Принципиально отличное от западного понимание диалога, свойственное цивилизационному «пограничью», наиболее четко и ясно выразил, по моему мнению, М.М. Бахтин. К ранее приведенным его высказываниям хотелось бы добавить и другие, также отражающие главные черты бахтинской «диалогики».
«Активное согласие – несогласие (если оно не предрешено догматически) стимулирует и углубляет понимание, делает чужое слово более упругим и самостным, не допускает взаимного растворения и смешения» [Бахтин Эстетика… с. 366]. Подлинный диалог – это всегда напряженный творческий спор, как правило, очень далекий от идиллии взаимного согласия по всем вопросам. Подобный диалог возможен лишь в том случае, если каждый из его участников сохраняет собственную идентичность.
Согласно Бахтину, «во всем, чем человек выражает себя вовне (и, следовательно, для «другого») – от тела до слова – происходит напряженное взаимодействие «я» и «другого»: их борьба (честная или взаимный обман), равновесие, гармония (как идеал), наивное незнание друг о друге, нарочитое игнорирование друг друга, вызов, непризнание... и т.п.» [Бахтин Собр. соч., т. 5, с. 353].
Как уже отмечалось выше, в диалоге проявляется вся парадоксальность человеческой экзистенции: чтобы диалог стал возможен, человек должен одновременно слиться с «другим» и остаться самим собой. При этом Бахтин подчеркивал, что отождествление с «другим» не означает растворения в нем, отказа от собственной индивидуальности [Бахтин Собр. соч., т. 5, с. 89]. По Бахтину, «чистое вживание вообще невозможно, если бы я действительно потерял себя в другом (вместо двух участников стал бы один – обеднение бытия)...» [Бахтин Человек в мире слова, с. 30-31].

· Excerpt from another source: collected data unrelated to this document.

-- ==== Sys2Proof/Tests/Slice0.lean ====
section
/-! SUPPORT. Tests/Slice0.lean: the well-formedness smoke test, every operation's decoding from a word of the spec, one
or two steps of each operation with results from 95_test_vectors.md and the rules' own examples, and for each obligation
with hypotheses a state and operands that meet them. -/

namespace Sys2Proof.Tests

open Sys2Proof Sys2Proof.Machine

/-! ## Helpers -/

/-- The machine with one session and nothing else. -/
def one (x : Session) : State := ⟨[x], 0, [], 0, .nothing⟩

/-- That machine with one chosen step. -/
def chosen (x : Session) (p : Presentation) : State := ⟨[x], 0, [⟨0, p⟩], 0, .nothing⟩

/-- The session after one operation. -/
def run (i : Instr) (x : Session) : Option Session :=
  match exec i (one x) with
  | .next t => t.cur
  | _ => none

/-- The value one operation delivers. -/
def value (i : Instr) : Option Ret :=
  match exec i (one Session.reset) with
  | .next t => some t.ret
  | _ => none

/-- An endpoint, and an error of the transport. -/
def ep : Endpoint := ⟨1⟩
def err : TransportError := ⟨9⟩

/-- A session with an open connection. -/
def opened : Session := { Session.reset with conn := .openAt ep }

/-- `7: XMIT [1,0]` accepted, its first line-set not answered (V-ENG-1). -/
def flying : Session :=
  { opened with
    phase := .sendingBit, busy := true, fmem := [(0, true), (1, false)], wp := 2, owner := some 7
    hist := [⟨0, .lineSet (sym true)⟩] }

/-- The first bit's hold has ended. -/
def bitHeld : Session :=
  { flying with sub := .hold, lineQ := some (sym true), hist := flying.hist ++ [⟨0, .ackOk⟩] }

/-- Its SYNC is not answered. -/
def syncing : Session :=
  { flying with phase := .synchronizing, hist := bitHeld.hist ++ [⟨2, .lineSet syncSymbol⟩], ticks := 2 }

/-- Its SYNC's hold has ended. -/
def syncHeld : Session :=
  { syncing with sub := .hold, lineQ := some syncSymbol, hist := syncing.hist ++ [⟨2, .ackOk⟩], ticks := 4 }

/-- The last bit's SYNC's hold has ended. -/
def lastHeld : Session := { syncHeld with rp := 1 }

/-- One waiter, its backoff elapsed. -/
def due : Session := { opened with waiters := [⟨8, [true, true], 0⟩] }

/-- A warm-up with `n` ticks to go. -/
def warming (n : Nat) : Session := { opened with sop := .warmup 3, wtmr := n }

/-- An open request not answered. -/
def opening : Session := { Session.reset with sop := .openWait 3 ep }

/-- A close request not answered. -/
def closing (n : CloseNext) : Session := { opened with sop := .closeWait 3 n }

/-- An enumerate request not answered. -/
def listing : Session := { Session.reset with lpend := [4] }

/-! ## Well-formedness: one ill-formed operation for each check -/

theorem test_wf_house_range : (Instr.send 0 128 0 true).wellFormed = false := by decide
theorem test_wf_house_range_negative : (Instr.housecode (-129)).wellFormed = false := by decide
theorem test_wf_module_range : (Instr.encodeCommand 0 128 true).wellFormed = false := by decide
theorem test_wf_tag : (Instr.closeSession (2 ^ Config.tagWidth)).wellFormed = false := by
  simp [Instr.wellFormed, tagFits]
theorem test_wf_empty_sequence : (Instr.xmit 0 []).wellFormed = false := by decide
theorem test_wf_long_sequence : (Instr.xmit 0 (List.replicate 41 true)).wellFormed = false := by decide
theorem test_wf_waiter_sequence : (Instr.retry ⟨0, [], 0⟩).wellFormed = false := by decide
theorem test_wf_waiter_backoff : (Instr.retry ⟨0, [true], Config.backoffTicks + 1⟩).wellFormed = false := by
  simp [Instr.wellFormed, waiterFits]
theorem test_wf_accepts_port_extremes : (Instr.encodeCommand (-128) 127 false).wellFormed = true := by decide

/-! ## Decoding: the words of 30_encoding.md R60, R61, R67, opcode_table.json, 95_test_vectors.md 2.2 -/

theorem test_decode_create : decode (.rst true) = .ok .create := by decide
theorem test_decode_tick : decode (.tick true) = .ok .tick := by decide
/-- V-CW-3: op 00, on, house 0x0F, module 0x0F. -/
theorem test_decode_send : decode (.cmd true 0x10F0F#19 5 ep) = .ok (.send 5 15 15 true) := by decide
/-- V-CW-9: module byte 0xFF is -1, off. -/
theorem test_decode_send_negative : decode (.cmd true 0x000FF#19 5 ep) = .ok (.send 5 0 (-1) false) := by decide
theorem test_decode_open : decode (.cmd true 0x20000#19 5 ep) = .ok (.openSession 5 ep) := by decide
/-- V-CW-14: the ignored bits have no effect. -/
theorem test_decode_close : decode (.cmd true 0x5ABCD#19 5 ep) = .ok (.closeSession 5) := by decide
theorem test_decode_list : decode (.cmd true 0x60000#19 5 ep) = .ok (.listPorts 5) := by decide
theorem test_decode_nothing_presented : decode (.cmd false 0x20000#19 5 ep) = .error .nothingPresented := by decide
theorem test_decode_housecode : decode (.houseFunction 0x00C00#19) = .ok (.housecode 12) := by decide
theorem test_decode_modulecode : decode (.moduleFunction 0x000FE#19) = .ok (.modulecode (-2)) := by decide
theorem test_decode_encode : decode (.encodeFunction 0x10307#19) = .ok (.encodeCommand 3 7 true) := by decide
theorem test_decode_frame_on : decode (.frameShape 0x10101#19) = .ok (.frameOn 1 1) := by decide
/-- V-CW-5. -/
theorem test_decode_frame_off : decode (.frameShape 0x00101#19) = .ok (.frameOff 1 1) := by decide
theorem test_decode_not_a_send_word : decode (.frameShape 0x20101#19) = .error .notASendWord := by decide
/-- V-ENC-1 under GK (93_implementation_defined.md G1): 0xD5AA6000AD is the sequence with index 0 the top bit. -/
theorem test_decode_xmit : decodeTableWord 40 0xD5AA6000AD = some (.xmit 0
    [true, true, false, true, false, true, false, true, true, false, true, false, true, false, true, false,
     false, true, true, false, false, false, false, false, false, false, false, false, false, false, false, false,
     true, false, true, false, true, true, false, true]) := by decide
theorem test_decode_sync : decode (.symbol 0b11#2) = .ok .symSync := by decide
theorem test_decode_unused_symbol : decode (.symbol 0b00#2) = .error .unusedSymbol := by decide
theorem test_decode_bits_when_rts (h : Config.oneLine = .rts) :
    decode (.symbol 0b10#2) = .ok .symOne ∧ decode (.symbol 0b01#2) = .ok .symZero := by
  simp [decode, decodeSymbol, sym, h, syncSymbol, LineState.code]
theorem test_decode_bits_when_dtr (h : Config.oneLine = .dtr) :
    decode (.symbol 0b01#2) = .ok .symOne ∧ decode (.symbol 0b10#2) = .ok .symZero := by
  simp [decode, decodeSymbol, sym, h, syncSymbol, LineState.code]
theorem test_decode_line_answers : decode (.lineAnswer 0b10#2 err) = .ok .ackOk ∧
    decode (.lineAnswer 0b11#2 err) = .ok (.ackFail err) ∧
    decode (.lineAnswer 0b01#2 err) = .error .nothingPresented := by decide
theorem test_decode_open_answers : decode (.openAnswer 0b10#2 err) = .ok .topenOk ∧
    decode (.openAnswer 0b11#2 err) = .ok (.topenFail err) := by decide
theorem test_decode_close_answers : decode (.closeAnswer 0b10#2 err) = .ok .tcloseOk ∧
    decode (.closeAnswer 0b11#2 err) = .ok (.tcloseFail err) := by decide
theorem test_decode_list_answers : decode (.listAnswer 0b10#2 4 [⟨ep, ⟨2⟩⟩] err) = .ok (.tlistOk 4 [⟨ep, ⟨2⟩⟩]) ∧
    decode (.listAnswer 0b11#2 4 [] err) = .ok (.tlistFail 4 err) := by decide
theorem test_decode_expiries : decode (.engineGuard 0b0111#4) = .ok .expireBit ∧
    decode (.engineGuard 0b1011#4) = .ok .expireSync ∧
    decode (.engineGuard 0b0110#4) = .error .noSuchGuard := by decide
theorem test_decode_retry : decode (.retryGuard 1#1 ⟨8, [true], 0⟩) = .ok (.retry ⟨8, [true], 0⟩) := by decide
theorem test_decode_warmdone : decode (.sessionGuard 0b111#3) = .ok .warmdone := by decide
theorem test_decode_house_A_entry : decodeTableWord 8 0b01100 = some (.housecode 0) := by decide
theorem test_decode_module_01_entry : decodeTableWord 16 0 = some (.modulecode 0) := by decide

/-- 30_encoding.md R67: `SEND P 16 ON` is 0x10F0F, `SEND A 1 OFF` is 0x00000. -/
theorem test_send_statements : sendStatement 'P' 16 true = some 0x10F0F#19 ∧
    sendStatement 'A' 1 false = some 0#19 ∧ sendStatement 'Q' 1 true = none ∧
    sendStatement 'A' 0 true = none := by decide

/-- 30_encoding.md R63: the seven codes, and 7 reserved. -/
theorem test_status_codes : Status.ofCode 5#3 = some .transportSetLinesFailure ∧
    Status.transportEnumerateFailure.code = 6#3 ∧ Status.ofCode 7#3 = none := by decide

/-! ## Encoder: 95_test_vectors.md 2.1 -/

/-- V-ENC-12. -/
theorem test_housecode : value (.housecode 0) = some (.bits [false, true, true, false, false]) := by decide
theorem test_housecode_no_wrap : value (.housecode 16) = some (.raised (.invalidHouse 16)) := by decide
theorem test_modulecode : value (.modulecode 0) = some (.bits (List.replicate 11 false)) := by decide
theorem test_modulecode_negative : value (.modulecode (-1)) = some (.raised (.invalidModule (-1))) := by decide
/-- V-ENC-10. -/
theorem test_encode_house_first : value (.encodeCommand 16 16 true) = some (.raised (.invalidHouse 16)) := by decide
/-- V-ENC-9. -/
theorem test_encode_module : value (.encodeCommand 0 (-1) false) = some (.raised (.invalidModule (-1))) := by decide

/-- Frame indices 16 to 31 of a delivered frame. -/
def middle : Option Ret → Bits
  | some (.bits f) => (f.drop 16).take 16
  | _ => []

/-- V-ENC-1: `F[16..20] = 01100`, `F[21..31]` eleven zeros. -/
theorem test_frame_on : middle (value (.frameOn 0 0)) =
    [false, true, true, false, false, false, false, false, false, false, false, false, false, false, false, false] := by
  decide
/-- V-ENC-2: it differs at index 31 only. -/
theorem test_frame_off : middle (value (.frameOff 0 0)) =
    [false, true, true, false, false, false, false, false, false, false, false, false, false, false, false, true] := by
  decide

/-- HEADER and FOOTER of 93_implementation_defined.md G1, general knowledge. -/
def gkHeader : Bits :=
  [true, true, false, true, false, true, false, true, true, false, true, false, true, false, true, false]
def gkFooter : Bits := [true, false, true, false, true, true, false, true]

/-- V-ENC-1, V-ENC-2 under GK. -/
theorem test_gk_frames :
    pack (assembleFrame gkHeader [false, true, true, false, false] (polarity (List.replicate 11 false) true)
      gkFooter) = 0xD5AA6000AD ∧
    pack (assembleFrame gkHeader [false, true, true, false, false] (polarity (List.replicate 11 false) false)
      gkFooter) = 0xD5AA6001AD := by decide

/-- 30_encoding.md R58: the two symbols of a bit are complements, SYNC asserts both lines. -/
theorem test_symbols : value .symSync = some (.symbol ⟨true, true⟩) := by decide
theorem test_symbol_one (h : Config.oneLine = .rts) : value .symOne = some (.symbol ⟨true, false⟩) := by
  simp [value, exec, execSymOne, State.deliver, sym, h]
theorem test_symbol_zero (h : Config.oneLine = .rts) : value .symZero = some (.symbol ⟨false, true⟩) := by
  simp [value, exec, execSymZero, State.deliver, sym, h]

Это касается как межличностных отношений, так и сферы взаимодействия различных культур: «Существует очень живучее, но одностороннее и потому неверное представление о том, что для лучшего понимания чужой культуры надо как бы переселиться в нее и, забыв свою, глядеть на мир глазами этой чужой культуры... Конечно, известное вживание в чужую культуру, возможность взглянуть на мир ее глазами есть необходимый момент в процессе ее понимания; но если бы понимание исчерпывалось одним этим моментом, то оно было бы простым дублированием и не несло бы в себе ничего нового и обогащающего.
Творческое понимание не отказывается от себя, от своего места во времени, от своей культуры и ничего не забывает... Чужая культура только в глазах другой культуры раскрывает себя полнее и глубже (но не во всей полноте, потому что придут и другие культуры, которые увидят и поймут еще больше)... Мы ставим чужой культуре новые вопросы, каких она сама себе не ставила, мы ищем в ней ответы на эти наши вопросы, и чужая культура отвечает нам, открывая перед нами новые свои стороны, новые смысловые глубины... При такой диалогической встрече двух культур они не сливаются и не смешиваются, каждая сохраняет свое единство и целостность, но они взаимно обогащаются» [Бахтин Эстетика… с. 353-354].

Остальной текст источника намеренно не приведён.